Alexander acknowledged that "timing is a challenge" for lawmakers. He called for colleagues to reach a "consensus" by the end of next week "so that Congress can act on it before the end of September.”
Otherwise, he warned, “we will not be able to affect insurance rates, and the availability of insurance, for next year.”
Republicans in the Senate failed to pass their so-called 'skinny repeal' health care plan ahead of the August recess, nudging some lawmakers to try for a bipartisan package.

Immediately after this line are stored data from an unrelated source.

/-- The state a step answers, or the reset state where it stops. -/
def nextOf : Host.Outcome State Fault Refusal → State
  | .next s => s
  | .fault _ => State.reset
  | .refused _ => State.reset

/-- The state after an operation. -/
def after {w : Widths} (i : Instr) (k : Block w) : State := nextOf (exec i ⟨w, k⟩)

/-- The pins of an edge with nothing on them. -/
def quiet : Pins W := ⟨false, false, false, 0, false, 0, 0⟩

/-! ### One step of each row -/

/-- 95_test_vectors.md section 2, first row. -/
theorem test_exec_decode48Zero : (after .decode48Zero fresh).block.results = [0] := by decide

/-- 95_test_vectors.md section 2, rows S2 and the most negative result. -/
theorem test_exec_decode48Normal :
    (after (.decode48Normal 0x8d false 0x079de27c25) fresh).block.results =
      [0x40b0f3bc4f84a000] ∧
    (after (.decode48Normal 255 true 0x7fffffffff) fresh).block.results =
      [0xc7dfffffffffe000] := by
  decide

/-- 95_test_vectors.md 3.2, first row, and the byte that fills the register. -/
theorem test_exec_byteStore :
    (after (.byteStore 0x8d) (running 2 10)).block.sr = #v[0x8d, 0, 0, 0, 0] ∧
    (after (.byteStore 0x8d) (running 2 10)).block.bidx = 1 ∧
    (after (.byteStore 0x9d) { running 2 10 with bidx := 4 }).block.sr = #v[0, 0, 0, 0, 0x9d] := by
  decide

/-- 95_test_vectors.md 3.2, the sixth byte. -/
theorem test_exec_byteComplete :
    (after (.byteComplete 0x07) fiveHeld).block.oTok =
      ⟨false, false, false, true, false, 1, 0, 0, 0x40b0f3bc4f84a000⟩ ∧
    (after (.byteComplete 0x07) fiveHeld).block.col = 1 ∧
    (after (.byteComplete 0x07) fiveHeld).block.bidx = 0 ∧
    (after (.byteComplete 0x07) fiveHeld).block.numbersRead = 1 := by
  decide

/-- 95_test_vectors.md 3.3: rollover with wrap of `reactor` at rowsPrinted 49, increment at 48. -/
theorem test_exec_byteComplete_row :
    (after (.byteComplete 0)
      { running 1 30 with bidx := 5, rowsPrinted := 49, reactor := 0xffffffff }).block.reactor = 0 ∧
    (after (.byteComplete 0)
      { running 1 30 with bidx := 5, rowsPrinted := 49, reactor := 0xffffffff }).block.rowsPrinted = 0 ∧
    (after (.byteComplete 0) { running 1 30 with bidx := 5, rowsPrinted := 48 }).block.rowsPrinted
      = 49 := by
  decide

/-- 95_test_vectors.md 3.4, last row, and an end on a row boundary. -/
theorem test_exec_eos :
    (after .eos { running 3 10 with bidx := 1, col := 1, rowsPrinted := 5 }).block.oTok =
      ⟨true, true, true, false, false, 1, 5, 1, 0⟩ ∧
    (after .eos { running 3 10 with bidx := 1, col := 1, rowsPrinted := 5 }).block.err = 0b100 ∧
    (after .eos (running 3 10)).block.err = 0 ∧ (after .eos (running 3 10)).block.phase = .done := by
  decide

/-- REC is its six bytes (R69): the first record of program P2. -/
theorem test_exec_recLine :
    (after (.recLine 0x810000000000) (running 2 15)).block.oTok.data = 0x3ff0000000000000 ∧
    (after (.recLine 0x810000000000) (running 2 15)).block.col = 1 := by
  decide

/-- 95_test_vectors.md 3.1: both conditions, and the greatest NoDiVars. -/
theorem test_exec_start :
    (after (.start 0 12) fresh).block.err = 0b011 ∧
    (after (.start 0 12) fresh).block.phase = .fault ∧
    (after (.start 65535 30) fresh).block.phase = .run ∧
    (after (.start 3 20) fresh).block.err = 0b010 := by
  decide

/-- R107: o_tok keeps its bits. -/
theorem test_exec_pop :
    (after .pop { running 1 10 with oValid := true, oTok := ⟨false, false, false, true, true,
      1, 0, 0, 0x3ff8000000000000⟩ }).block.oValid = false ∧
    (after .pop { running 1 10 with oValid := true, oTok := ⟨false, false, false, true, true,
      1, 0, 0, 0x3ff8000000000000⟩ }).block.oTok.data = 0x3ff8000000000000 := by
  decide

/-- R150, from the middle of a record. -/
theorem test_exec_reset :
    (after .reset fiveHeld).block.phase = .init ∧
    (after .reset fiveHeld).block.sr = #v[0, 0, 0, 0, 0] ∧
    (after .reset fiveHeld).block.reactor = 1 := by
  decide

/-- R9: OutPush. -/
theorem test_exec_value :
    (after (.value true false 1 0 0 0x40b0f3bc4f84a000) (running 2 10)).block.oTok.sor = true ∧
    (after (.value true false 1 0 0 0x40b0f3bc4f84a000) (running 2 10)).block.oValid = true := by
  decide

theorem test_exec_endTok :
    (after (.endTok true false 1 5 0) (running 2 10)).block.oTok.truncRecord = true ∧
    (after (.endTok true false 1 5 0) (running 2 10)).block.oTok.eos = true := by
  decide

/-- R6, R113: at other widths `reactor` and `numbersRead` wrap modulo their own 2^W, and 2^16 dividing variables are
legal where NV_W is 17. -/
theorem test_exec_widths :
    (after (.byteComplete 0) { Block.reset ⟨16, 1, 1⟩ with
      phase := .run, cfgNv := 1, cfgIv := 30, bidx := 5, rowsPrinted := 49, numbersRead := 1 })
      = ⟨⟨16, 1, 1⟩, { Block.reset ⟨16, 1, 1⟩ with
          phase := .run, cfgNv := 1, cfgIv := 30, reactor := 0, taken := [0], oValid := true,
          oTok := ⟨false, false, false, true, true, 1, 49, 0, 0⟩ }⟩ ∧
    (after (.start 65536 10) (Block.reset ⟨17, 32, 64⟩)).block.phase = .run ∧
    (after (.start 65536 10) (Block.reset ⟨16, 32, 64⟩)).block.err = 0b001 := by
  decide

Alexander said the committee would hold three more hearings—one more this week, and two next—to come up with a plan.
“I believe we can do it because we are plowing familiar ground here, our goal is a small step, and so many Americans will be hurt if we fail,” Alexander said. “If we do not do this—it will not be possible for Republicans to make political hay blaming Democrats, or Democrats to make hay blaming Republicans. The blame will be on every one of us, and deservedly so.”